Я же старый Скопин искала в музейных запасниках. За каждой работой буквально охотилась. В результате собрался богатейший материал. А на сегодняшний день ситуация такая, что книг практически нет. И мастера, в большинстве своем, лепят так, как считают нужным, практически не зная традиций. Когда я приехала в Скопин в 1983 году, все было именно так. Тогда промысел ушел так далеко от своих корней! Недавно открыли музей гончарства, но работ старого фигурного Скопина там практически нет. Поэтому очень хочется сделать такую коллекцию. Материал – интереснейший: линии старого Скопина настолько сложные, вариантов так много, что поражаешься безграничной фантазии мастеров. Это культурный пласт, не знать или потерять который просто грешно.
Судьба поневоле
– Чем так привлекла скопинская керамика? Судьбу решило распределение?
– Да, это не мой родной город. Попала я туда после Абрамцевского художественно-промышленного училища. Скопин я тогда не любила, народное искусство уважала, но на расстоянии. Была очень современным художником, амбициозным и со своими планами. Приехав в Скопин, я и не думала оставаться. Но в «Строгановке», куда я приехала поступать, меня даже смотреть не стали, сказав возвращаться через три года. Это был тот период, когда к распределению относились очень строго. Так я и вернулась в Скопин. С букетом васильков и ромашек, которые мне друг подарил на вокзале, и обиженная на весь свет.
– И что же такого произошло, что заставило вас переменить отношение?
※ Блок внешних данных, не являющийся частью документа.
theorem State.canReceive_frame {m : Nat} {s0 : State} {x0 : State} {x1 x2 x3 x4 : Nat} {x5 : List Nat} {x6 : Nat} {x7 : Bool}
    (hm : Sub 0x71f03d40046ba1a m) (h0 : Frame m s0 x0) : Frame m s0 (State.canReceive x0 x1 x2 x3 x4 x5 x6 x7) := by
  unfold State.canReceive
  extract_lets +onlyGivenNames -underBinder -merge y0
  try clear_value y0
  extract_lets +onlyGivenNames -underBinder -merge y1
  try clear_value y1
  extract_lets +onlyGivenNames -underBinder -merge y2
  have g2 : Frame m s0 y2 := by
    exact State.canFilter_frame (hm.of rfl) h0
  try clear_value y2
  extract_lets +onlyGivenNames -underBinder -merge y3
  have g3 : Frame m s0 y3 := by
    refine State.when_frame (hm.of rfl) ?_ ?_
    · intro y4 g4
      exact State.syncSeen_frame (hm.of rfl) g4
    · exact g2
  try clear_value y3
  extract_lets +onlyGivenNames -underBinder -merge y5
  have g5 : Frame m s0 y5 := by
    refine State.when_frame (hm.of rfl) ?_ ?_
    · intro y6 g6
      exact State.followUpSeen_frame (hm.of rfl) g6
    · exact g3
  try clear_value y5
  refine State.when_frame (hm.of rfl) ?_ ?_
  · intro y7 g7
    exact State.sleepCommand_frame (hm.of rfl) g7
  · exact g5

theorem State.storeEnd_frame {m : Nat} {s0 : State} {x0 : State} {x1 : Nat} (hm : Sub 0x70f03d40046ba1a m) (h0 : Frame m s0 x0) :
    Frame m s0 (State.storeEnd x0 x1) := by
  unfold State.storeEnd
  split
  · exact State.objStore_frame (hm.of rfl) (State.modCan_frame (hm.of rfl) h0)
  · exact h0

theorem State.recDown_frame {m : Nat} {s0 : State} {x0 : State} {x1 : Nat} (hm : Sub 0xc000000000002 m) (h0 : Frame m s0 x0) :
    Frame m s0 (State.recDown x0 x1) := by
  unfold State.recDown
  extract_lets +onlyGivenNames -underBinder -merge y0
  try clear_value y0
  refine Frame.ite (fun _ => ?_) (fun _ => ?_)
  · extract_lets +onlyGivenNames -underBinder -merge y1
    have g1 : Frame m s0 y1.2 := by
      exact State.free_frame (hm.of rfl) h0
    try clear_value y1
    exact State.judgePassive_frame (hm.of rfl) (State.put_frame (hm.of rfl) (Allows.can rfl (hm.of rfl)) g1)
  · exact State.judgePassive_frame (hm.of rfl) (State.put_frame (hm.of rfl) (Allows.can rfl (hm.of rfl)) h0)

theorem State.canFrame_frame {m : Nat} {s0 : State} {x0 : State} {x1 : Nat} {x2 : CanFrame} {x3 : Bool}
    (hm : Sub 0x71f03d40046ba1a m) (h0 : Frame m s0 x0) : Frame m s0 (State.canFrame x0 x1 x2 x3) := by
  unfold State.canFrame
  refine Frame.ite (fun _ => ?_) (fun _ => ?_)
  · exact h0
  · extract_lets +onlyGivenNames -underBinder -merge y0
    have g0 : Frame m s0 y0 := by
      refine State.canReceive_frame (hm.of rfl) ?_
      exact State.txdRecessive_frame (hm.of rfl) (State.put_frame (hm.of rfl) (Allows.can rfl (hm.of rfl)) (State.storeEnd_frame (hm.of rfl) h0))
    try clear_value y0
    refine State.when_frame (hm.of rfl) ?_ ?_
    · intro y1 g1
      exact State.recDown_frame (hm.of rfl) g1
    · exact g0

theorem State.canStop_frame {m : Nat} {s0 : State} {x0 : State} {x1 : Nat} (hm : Sub 0x1c000000040000 m) (h0 : Frame m s0 x0) :
    Frame m s0 (State.canStop x0 x1) := by
  unfold State.canStop
  extract_lets +onlyGivenNames -underBinder -merge y0
  have g0 : Frame m s0 y0 := by
    exact State.modCan_frame (hm.of rfl) h0
  try clear_value y0
  exact State.txdRecessive_frame (hm.of rfl) (State.put_frame (hm.of rfl) (Allows.can rfl (hm.of rfl)) g0)

theorem State.canStopAsked_frame {m : Nat} {s0 : State} {x0 : State} {x1 x2 : Nat} (hm : Sub 0x1c000000040002 m) (h0 : Frame m s0 x0) :
    Frame m s0 (State.canStopAsked x0 x1 x2) := by
  unfold State.canStopAsked
  extract_lets +onlyGivenNames -underBinder -merge y0
  have g0 : Frame m s0 y0 := by
    exact State.modCan_frame (hm.of rfl) h0
  try clear_value y0
  extract_lets +onlyGivenNames -underBinder -merge y1
  have g1 : Frame m s0 y1.2 := by
    exact State.busBusy_frame (hm.of rfl) g0
  try clear_value y1
  refine Frame.ite (fun _ => ?_) (fun _ => ?_)
  · exact g1
  · exact State.canStop_frame (hm.of rfl) g1

theorem State.canModeWritten_frame {m : Nat} {s0 : State} {x0 : State} {x1 x2 : Nat} (hm : Sub 0x1c000000040002 m) (h0 : Frame m s0 x0) :
    Frame m s0 (State.canModeWritten x0 x1 x2) := by
  unfold State.canModeWritten
  extract_lets +onlyGivenNames -underBinder -merge y0
  try clear_value y0
  refine Frame.ite (fun _ => ?_) (fun _ => ?_)
  · refine Frame.ite (fun _ => ?_) (fun _ => ?_)
    · exact State.raise_frame (hm.of rfl) (Allows.can rfl (hm.of rfl)) (State.put_frame (hm.of rfl) (Allows.can rfl (hm.of rfl)) h0)
    · extract_lets +onlyGivenNames -underBinder -merge y1
      try clear_value y1
      extract_lets +onlyGivenNames -underBinder -merge y2
      have g2 : Frame m s0 y2 := by
        refine State.when_frame (hm.of rfl) ?_ ?_
        · intro y3 g3
          refine State.judgePassive_frame (hm.of rfl) ?_
          exact State.put_frame (hm.of rfl) (Allows.can rfl (hm.of rfl)) (State.put_frame (hm.of rfl) (Allows.can rfl (hm.of rfl)) g3)
        · exact h0
      try clear_value y2
      extract_lets +onlyGivenNames -underBinder -merge y4
      have g4 : Frame m s0 y4 := by
        refine State.when_frame (hm.of rfl) ?_ ?_
        · intro y5 g5
          exact State.put_frame (hm.of rfl) (Allows.can rfl (hm.of rfl)) g5
        · exact g2
      try clear_value y4
      exact State.modCan_frame (hm.of rfl) g4
  · refine Frame.ite (fun _ => ?_) (fun _ => ?_)
    · refine Frame.ite (fun _ => ?_) (fun _ => ?_)
      · exact h0
      · exact State.canStopAsked_frame (hm.of rfl) h0
    · exact h0

theorem State.objWithdraw_frame {m : Nat} {s0 : State} {x0 : State} {x1 x2 : Nat} (hm : Sub 0x70f43d40046ba1a m) (h0 : Frame m s0 x0) :
    Frame m s0 (State.objWithdraw x0 x1 x2) := by
  unfold State.objWithdraw
  refine Frame.ite (fun _ => ?_) (fun _ => ?_)
  · exact State.objEnd_frame (hm.of rfl) h0
  · exact State.objEnd_frame (hm.of rfl) (State.raise_frame (hm.of rfl) (Allows.can rfl (hm.of rfl)) (State.missRecord_frame (hm.of rfl) h0))

theorem State.judgeStarts_frame {m : Nat} {s0 : State} {x0 : State} {x1 : Nat} (hm : Sub 0x70f43d40046ba1a m) (h0 : Frame m s0 x0) :
    Frame m s0 (State.judgeStarts x0 x1) := by
  unfold State.judgeStarts
  refine Frame.foldl ?_ ?_
  · intro y0 y1 g0
    refine State.when_frame (hm.of rfl) ?_ ?_
    · intro y2 g2
      exact State.objWithdraw_frame (hm.of rfl) g2
    · exact g0
  · exact h0

theorem State.canPick_frame {m : Nat} {s0 : State} {x0 : State} {x1 : Nat} {x2 : Bool} (hm : Sub 0x71f43d40046ba1a m) (h0 : Frame m s0 x0) :
    Frame m s0 (State.canPick x0 x1 x2) := by
  unfold State.canPick
  refine Frame.ite (fun _ => ?_) (fun _ => ?_)
  · exact h0
  · extract_lets +onlyGivenNames -underBinder -merge y0
    have g0 : Frame m s0 y0 := by
      refine State.judgeStarts_frame (hm.of rfl) ?_
      refine State.when_frame (hm.of rfl) ?_ ?_
      · intro y1 g1
        exact State.put_frame (hm.of rfl) (Allows.can rfl (hm.of rfl)) g1
      · exact h0
    try clear_value y0
    refine Frame.ite (fun _ => ?_) (fun _ => ?_)
    · exact g0
    · split
      · exact g0
      · extract_lets +onlyGivenNames -underBinder -merge y2
        have g2 : Frame m s0 y2 := by
          exact State.txdRecessive_frame (hm.of rfl) g0
        try clear_value y2
        refine State.beginFrame_frame (hm.of rfl) ?_
        refine State.when_frame (hm.of rfl) ?_ ?_
        · intro y3 g3
          exact State.setEcc_frame (hm.of rfl) g3
        · exact g2

theorem State.canQuiesce_frame {m : Nat} {s0 : State} {x0 : State} {x1 : Nat} (hm : Sub 0x40000 m) (h0 : Frame m s0 x0) :
    Frame m s0 (State.canQuiesce x0 x1) := by
  unfold State.canQuiesce
  refine Frame.foldl ?_ ?_
  · intro y0 y1 g0
    refine Frame.foldl ?_ ?_
    · intro y2 y3 g2
      refine Frame.ite (fun _ => ?_) (fun _ => ?_)
      · exact g2
      · split
        · refine Frame.ite (fun _ => ?_) (fun _ => ?_)
          · exact State.modCan_frame (hm.of rfl) g2
          · exact State.objReset_frame (hm.of rfl) g2
        · exact State.objReset_frame (hm.of rfl) g2
    · exact g0
  · exact h0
– У меня была настоящая депрессия, от которой я спасалась, почему-то, Ремарком. Признаюсь, уже была готова перераспределиться. Но потихоньку, помыкавшись-подергавшись, стала устраиваться. Начала работать, а материал-то увлекает! Дали общежитие, дали должность художника. «Ну ладно, – сказала я сама себе. – Тогда разберемся что же такое Скопин!» И я начала затачивать мозги. Дела на промысле обстояли тогда печально: все одного размера, верх – коричневый, низ – зеленый, все одинаково блестящее, одинаково навороченное, литейные сосуды, причем миллионными тиражами. …Станок был один на всех, и в свободное время по очереди что-то ваяли. Но когда я в запасниках Рязанского художественного музея увидела настоящий Скопин, то голову закружило сразу! Как было жалко, что многое потеряно! И я методично занялась возрождением старых традиций.
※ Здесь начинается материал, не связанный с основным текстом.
theorem State.opWritten_frame {m : Nat} {s0 : State} {x0 : State} (hm : Sub 0x400000010 m) (h0 : Frame m s0 x0) :
    Frame m s0 (State.opWritten x0) := by
  unfold State.opWritten
  extract_lets +onlyGivenNames -underBinder -merge y0
  try clear_value y0
  refine Frame.ite (fun _ => ?_) (fun _ => ?_)
  · exact State.modPower_frame (hm.of rfl) h0
  · refine Frame.ite (fun _ => ?_) (fun _ => ?_)
    · refine Frame.ite (fun _ => ?_) (fun _ => ?_)
      · exact h0
      · exact State.raise_frame (hm.of rfl) (Allows.page (p := 2) rfl (hm.of rfl)) (State.opMove_frame (hm.of rfl) h0)
    · refine Frame.ite (fun _ => ?_) (fun _ => ?_)
      · exact h0
      · exact State.opMove_frame (hm.of rfl) h0

theorem State.pllLock_frame {m : Nat} {s0 : State} {x0 : State} (hm : Sub 0x1000000010 m) (h0 : Frame m s0 x0) : Frame m s0 (State.pllLock x0) := by
  unfold State.pllLock
  extract_lets +onlyGivenNames -underBinder -merge y0
  try clear_value y0
  refine Frame.ite (fun _ => ?_) (fun _ => ?_)
  · exact h0
  · extract_lets +onlyGivenNames -underBinder -merge y1
    have g1 : Frame m s0 y1 := by
      refine State.put_frame (hm.of rfl) (Allows.page (p := 4) rfl (hm.of rfl)) ?_
      refine State.when_frame (hm.of rfl) ?_ ?_
      · intro y2 g2
        exact State.put_frame (hm.of rfl) (Allows.page (p := 4) rfl (hm.of rfl)) g2
      · exact State.put_frame (hm.of rfl) (Allows.page (p := 4) rfl (hm.of rfl)) h0
    try clear_value y1
    refine Frame.ite (fun _ => ?_) (fun _ => ?_)
    · exact State.modPower_frame (hm.of rfl) g1
    · exact g1

theorem State.retWritten_frame {m : Nat} {s0 : State} {x0 : State} (hm : Sub 0x80000000200010 m) (h0 : Frame m s0 x0) :
    Frame m s0 (State.retWritten x0) := by
  unfold State.retWritten
  extract_lets +onlyGivenNames -underBinder -merge y0
  have g0 : Frame m s0 y0 := by
    refine Frame.foldl ?_ ?_
    · intro y1 y2 g1
      refine State.when_frame (hm.of rfl) ?_ ?_
      · intro y3 g3
        exact State.loseBlocks_frame (hm.of rfl) g3
      · exact g1
    · exact h0
  try clear_value y0
  refine State.when_frame (hm.of rfl) ?_ ?_
  · intro y4 g4
    exact State.loseKeys_frame (hm.of rfl) g4
  · exact g0

theorem State.pwrWrote_frame {m : Nat} {s0 : State} {x0 : State} {x1 : Nat} {x2 : State}
    (hm : Sub 0xffffffffffffffff00700210 m) (h0 : Frame m s0 x0) : Frame m s0 (State.pwrWrote x0 x1 x2) := by
  unfold State.pwrWrote
  refine Frame.ite (fun _ => ?_) (fun _ => ?_)
  · exact State.modeWritten_frame (hm.of rfl) h0
  · refine Frame.ite (fun _ => ?_) (fun _ => ?_)
    · exact State.opWritten_frame (hm.of rfl) h0
    · refine Frame.ite (fun _ => ?_) (fun _ => ?_)
      · refine Frame.foldl ?_ ?_
        · intro y0 y1 g0
          exact State.islandWritten_frame (hm.of rfl) g0
        · exact h0
      · refine Frame.ite (fun _ => ?_) (fun _ => ?_)
        · exact State.retWritten_frame (hm.of rfl) h0
        · exact h0

theorem State.release_frame {m : Nat} {s0 : State} {x0 : State} {x1 : Island} (hm : Sub 0x82043c000b0ba10 m) (h0 : Frame m s0 x0) :
    Frame m s0 (State.release x0 x1) := by
  unfold State.release
  extract_lets +onlyGivenNames -underBinder -merge y0
  try clear_value y0
  refine Frame.ite (fun _ => ?_) (fun _ => ?_)
  · extract_lets +onlyGivenNames -underBinder -merge y1
    have g1 : Frame m s0 y1 := by
      exact State.setIsland_frame (hm.of rfl) h0
    try clear_value y1
    split
    · exact State.judgeQueued_frame (hm.of rfl) (Frame.fab (hm.of rfl) g1)
    · exact State.toothReleased_frame (hm.of rfl) g1
    · exact State.linkReleased_frame (hm.of rfl) (State.radioReleased_frame (hm.of rfl) g1)
    · exact g1
  · exact h0

theorem State.slewSettled_frame {m : Nat} {s0 : State} {x0 : State} (hm : Sub 0x400000010 m) (h0 : Frame m s0 x0) :
    Frame m s0 (State.slewSettled x0) := by
  unfold State.slewSettled
  refine Frame.ite (fun _ => ?_) (fun _ => ?_)
  · exact h0
  · extract_lets +onlyGivenNames -underBinder -merge y0
    have g0 : Frame m s0 y0 := by
      exact State.put_frame (hm.of rfl) (Allows.page (p := 2) rfl (hm.of rfl)) (State.modPower_frame (hm.of rfl) h0)
    try clear_value y0
    refine State.when_frame (hm.of rfl) ?_ ?_
    · intro y1 g1
      exact State.raise_frame (hm.of rfl) (Allows.page (p := 2) rfl (hm.of rfl)) g1
    · exact g0

theorem State.thermClear_frame {m : Nat} {s0 : State} {x0 : State} {x1 : Bool} (hm : Sub 0x400000010 m) (h0 : Frame m s0 x0) :
    Frame m s0 (State.thermClear x0 x1) := by
  unfold State.thermClear
  exact State.modPower_frame (hm.of rfl) (State.put_frame (hm.of rfl) (Allows.page (p := 2) rfl (hm.of rfl)) h0)

theorem State.thermWarn_frame {m : Nat} {s0 : State} {x0 : State} (hm : Sub 0x400000010 m) (h0 : Frame m s0 x0) :
    Frame m s0 (State.thermWarn x0) := by
  unfold State.thermWarn
  refine State.modPower_frame (hm.of rfl) ?_
  refine State.when_frame (hm.of rfl) ?_ ?_
  · intro y0 g0
    exact State.raise_frame (hm.of rfl) (Allows.page (p := 2) rfl (hm.of rfl)) g0
  · exact State.put_frame (hm.of rfl) (Allows.page (p := 2) rfl (hm.of rfl)) h0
– Открытия происходят до сих пор?
– Да! Я не знаю, что это был за город, какие соревнования были между мастерами, но они налепили столько! Это какая-то вспышка, протуберанец творческой активности. Скопин ведь до сих пор не изучен. По-моему, искусствоведы в советское время просто боялись за него браться: слишком сложный, эклектичный. Поэтому и исследований по старому Скопину практически нет. Единственный труд «Керамика Скопина», который нам удалось выпустить с Екатериной Хохловой, уже стал библиографической редкостью.
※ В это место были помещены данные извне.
-- ==== Sys2Proof/Laws/FrameLink.lean ====
section
/-!
SUPPORT. The frames of the link controller's slots and frames, and the accesses of Machine/Bus; the harts and the debug module. `Sub k m` says that the parts in `k` may change; `Allows` says it of a field given by the caller.
-/

namespace Sys2Proof.Machine

/-! ### Machine/LinkRun -/

theorem State.endOp_frame {m : Nat} {s0 : State} {x0 : State} (hm : Sub 0x300000 m) (h0 : Frame m s0 x0) : Frame m s0 (State.endOp x0) := by
  unfold State.endOp
  exact State.phyIdle_frame (hm.of rfl) (State.modLink_frame (hm.of rfl) h0)

theorem State.modJob_frame {m : Nat} {s0 : State} {x0 : State} {x1 : Nat} {x2 : LinkJob → LinkJob} (hm : Sub 0x200000 m) (h0 : Frame m s0 x0) :
    Frame m s0 (State.modJob x0 x1 x2) := by
  unfold State.modJob
  exact State.modLink_frame (hm.of rfl) h0

theorem State.jobFlags_frame {m : Nat} {s0 : State} {x0 : State} {x1 x2 : Nat} (hm : Sub 0x200000 m) (h0 : Frame m s0 x0) :
    Frame m s0 (State.jobFlags x0 x1 x2) := by
  unfold State.jobFlags
  exact State.modJob_frame (hm.of rfl) h0

theorem State.maskedOp_frame {m : Nat} {s0 : State} {x0 : State} {x1 : Prep} (hm : Sub 0x40000000300000 m) (h0 : Frame m s0 x0) :
    Frame m s0 (State.maskedOp x0 x1) := by
  unfold State.maskedOp
  extract_lets +onlyGivenNames -underBinder -merge y0
  have g0 : Frame m s0 y0 := by
    exact State.put_frame (hm.of rfl) (Allows.page (p := 22) rfl (hm.of rfl)) (State.endOp_frame (hm.of rfl) h0)
  try clear_value y0
  split
  · exact State.jobFlags_frame (hm.of rfl) g0
  · exact g0

theorem State.linkForget_frame {m : Nat} {s0 : State} {x0 : State} {x1 : Nat} (hm : Sub 0x200000 m) (h0 : Frame m s0 x0) :
    Frame m s0 (State.linkForget x0 x1) := by
  unfold State.linkForget
  exact State.modLink_frame (hm.of rfl) h0

theorem State.linkComplete_frame {m : Nat} {s0 : State} {x0 : State} {x1 x2 : Nat} (hm : Sub 0x43c000203a00 m) (h0 : Frame m s0 x0) :
    Frame m s0 (State.linkComplete x0 x1 x2) := by
  unfold State.linkComplete
  extract_lets +onlyGivenNames -underBinder -merge y0
  have g0 : Frame m s0 y0 := by
    exact State.linkForget_frame (hm.of rfl) h0
  try clear_value y0
  refine Frame.ite (fun _ => ?_) (fun _ => ?_)
  · exact State.completeMissed_frame (hm.of rfl) g0
  · exact State.complete_frame (hm.of rfl) g0

theorem State.linkOut_frame {m : Nat} {s0 : State} {x0 : State} {x1 x2 : Nat} {x3 : List Nat} {x4 : Disturb} {x5 : Nat}
    (hm : Sub 0xffffffffffffffff00f7bffa m) (h0 : Frame m s0 x0) : Frame m s0 (State.linkOut x0 x1 x2 x3 x4 x5).1 := by
  unfold State.linkOut
  exact State.writeBytes_frame (hm.of rfl) h0

theorem State.txComplete_frame {m : Nat} {s0 : State} {x0 : State} {x1 x2 : Nat} {x3 : Disturb} {x4 : Nat}
    (hm : Sub 0xffffffffffffffff00f7bffa m) (h0 : Frame m s0 x0) : Frame m s0 (State.txComplete x0 x1 x2 x3 x4) := by
  unfold State.txComplete
  refine Frame.ite (fun _ => ?_) (fun _ => ?_)
  · exact State.linkComplete_frame (hm.of rfl) (State.descRead_frame (hm.of rfl) h0)
  · refine Frame.ite (fun _ => ?_) (fun _ => ?_)
    · extract_lets +onlyGivenNames -underBinder -merge y0
      have g0 : Frame m s0 y0.1 := by
        exact State.linkOut_frame (hm.of rfl) h0
      try clear_value y0
      split
      · exact State.linkComplete_frame (hm.of rfl) g0
      · refine Frame.ite (fun _ => ?_) (fun _ => ?_)
        · exact State.linkComplete_frame (hm.of rfl) g0
        · exact State.linkComplete_frame (hm.of rfl) g0
    · exact State.linkComplete_frame (hm.of rfl) h0

theorem State.withhold_frame {m : Nat} {s0 : State} {x0 : State} {x1 : Disturb} (hm : Sub 0xffffffffffffffff00f7bffa m) (h0 : Frame m s0 x0) :
    Frame m s0 (State.withhold x0 x1) := by
  unfold State.withhold
  extract_lets +onlyGivenNames -underBinder -merge y0
  try clear_value y0
  extract_lets +onlyGivenNames -underBinder -merge y1
  have g1 : Frame m s0 y1 := by
    exact State.raise_frame (hm.of rfl) (Allows.page (p := 22) rfl (hm.of rfl)) (State.endOp_frame (hm.of rfl) h0)
  try clear_value y1
  split
  · exact State.txComplete_frame (hm.of rfl) g1
  · exact g1

theorem State.beginOp_frame {m : Nat} {s0 : State} {x0 : State} {x1 : Prep} {x2 : Disturb}
    (hm : Sub 0xffffffffffffffff00f7bffa m) (h0 : Frame m s0 x0) : Frame m s0 (State.beginOp x0 x1 x2) := by
  unfold State.beginOp
  split
  · exact h0
  · refine Frame.ite (fun _ => ?_) (fun _ => ?_)
    · exact State.maskedOp_frame (hm.of rfl) h0
    · extract_lets +onlyGivenNames -underBinder -merge y0
      have g0 : Frame m s0 y0 := by
        exact State.phySet_frame (hm.of rfl) h0
      try clear_value y0
      exact State.modLink_frame (hm.of rfl) g0
  · refine Frame.ite (fun _ => ?_) (fun _ => ?_)
    · exact State.maskedOp_frame (hm.of rfl) h0
    · refine Frame.ite (fun _ => ?_) (fun _ => ?_)
      · exact State.withhold_frame (hm.of rfl) h0
      · exact State.phySet_frame (hm.of rfl) h0

theorem State.linkIn_frame {m : Nat} {s0 : State} {x0 : State} {x1 x2 x3 : Nat} {x4 : Disturb} {x5 : Nat}
    (hm : Sub 0x5174f43dc0047bb1a m) (h0 : Frame m s0 x0) : Frame m s0 (State.linkIn x0 x1 x2 x3 x4 x5).1 := by
  unfold State.linkIn
  exact State.readBytes_frame (hm.of rfl) h0

theorem State.blockFails_frame {m : Nat} {s0 : State} {x0 : State} {x1 : Nat} {x2 : Disturb} (hm : Sub 0x5174f43dc0047bb1a m) (h0 : Frame m s0 x0) :
    OptIn1 m s0 (State.blockFails x0 x1 x2) := by
  unfold State.blockFails
  refine ite_in (p := OptIn1 m s0) (fun _ => ?_) (fun _ => ?_)
  · extract_lets +onlyGivenNames -underBinder -merge y0
    have g0 : Frame m s0 y0.1 := by
      exact State.linkIn_frame (hm.of rfl) h0
    try clear_value y0
    split
    · refine ite_in (p := OptIn1 m s0) (fun _ => ?_) (fun _ => ?_)
      · trivial
      · change Frame m s0 (Prod.fst _)
        exact Frame.fst g0
    · trivial
  · trivial

theorem State.bufPut_frame {m : Nat} {s0 : State} {x0 : State} {x1 : BufRef} {x2 : List Nat} (hm : Sub 0x1000 m) (h0 : Frame m s0 x0) :
    Frame m s0 (State.bufPut x0 x1 x2).1 := by
  unfold State.bufPut
  exact Frame.fst (State.setWords_frame (hm.of rfl) h0)

theorem State.bufRecord_frame {m : Nat} {s0 : State} {x0 : State} {x1 : BufRef} {x2 : Nat} (hm : Sub 0x3c000001200 m) (h0 : Frame m s0 x0) :
    Frame m s0 (State.bufRecord x0 x1 x2) := by
  unfold State.bufRecord
  exact State.eccRecord_frame (hm.of rfl) (State.setEcc_frame (hm.of rfl) h0)

theorem State.bufTake_frame {m : Nat} {s0 : State} {x0 : State} {x1 : Nat} (hm : Sub 0x2 m) (h0 : Frame m s0 x0) :
    OptIn1 m s0 (State.bufTake x0 x1) := by
  unfold State.bufTake
  split
  · trivial
  · change Frame m s0 (Prod.fst _)
    exact Frame.fst (Frame.fresh (hm.of rfl) h0)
– Но и сейчас ситуация, насколько я знаю, с промыслом не шибко лучше.
– Увы, да, разница в том, что станков теперь не один, а двадцать пять. А если серьезно, то главная ошибка, мне кажется, в том, что народные промыслы пустили по пути производственного развития. От кустарного производства, от артели их направили в свое время в Министерство местной промышленности. Ну а оно требовало продукцию, расширение производства. Но производства чего? Литейных подделок под Скопин. Никакой промысел нельзя раздувать до промышленных масштабов, он должен быть музейно-заповедным и отчасти все-таки на федеральном финансировании. Это культура, на ней надо воспитывать, а зарабатывать этим очень сложно.
– Может быть, более охотно покупали бы функциональные вещи?
– Но мы же не пользуемся сейчас ничем из этого. Однажды я задалась такой целью. Сделала небольшого полкана подруге на день рождения и строго наказала, чтобы пользовалась. Мы тут же за столом налили туда вина и стали из него разливать. Это было нечто! Во-первых, сам процесс «извержения» из полкана вина – зрелище уморительное! И еще, когда вино внутри туда-сюда переливалось, он тяжко вздыхал. Мы обхохотались!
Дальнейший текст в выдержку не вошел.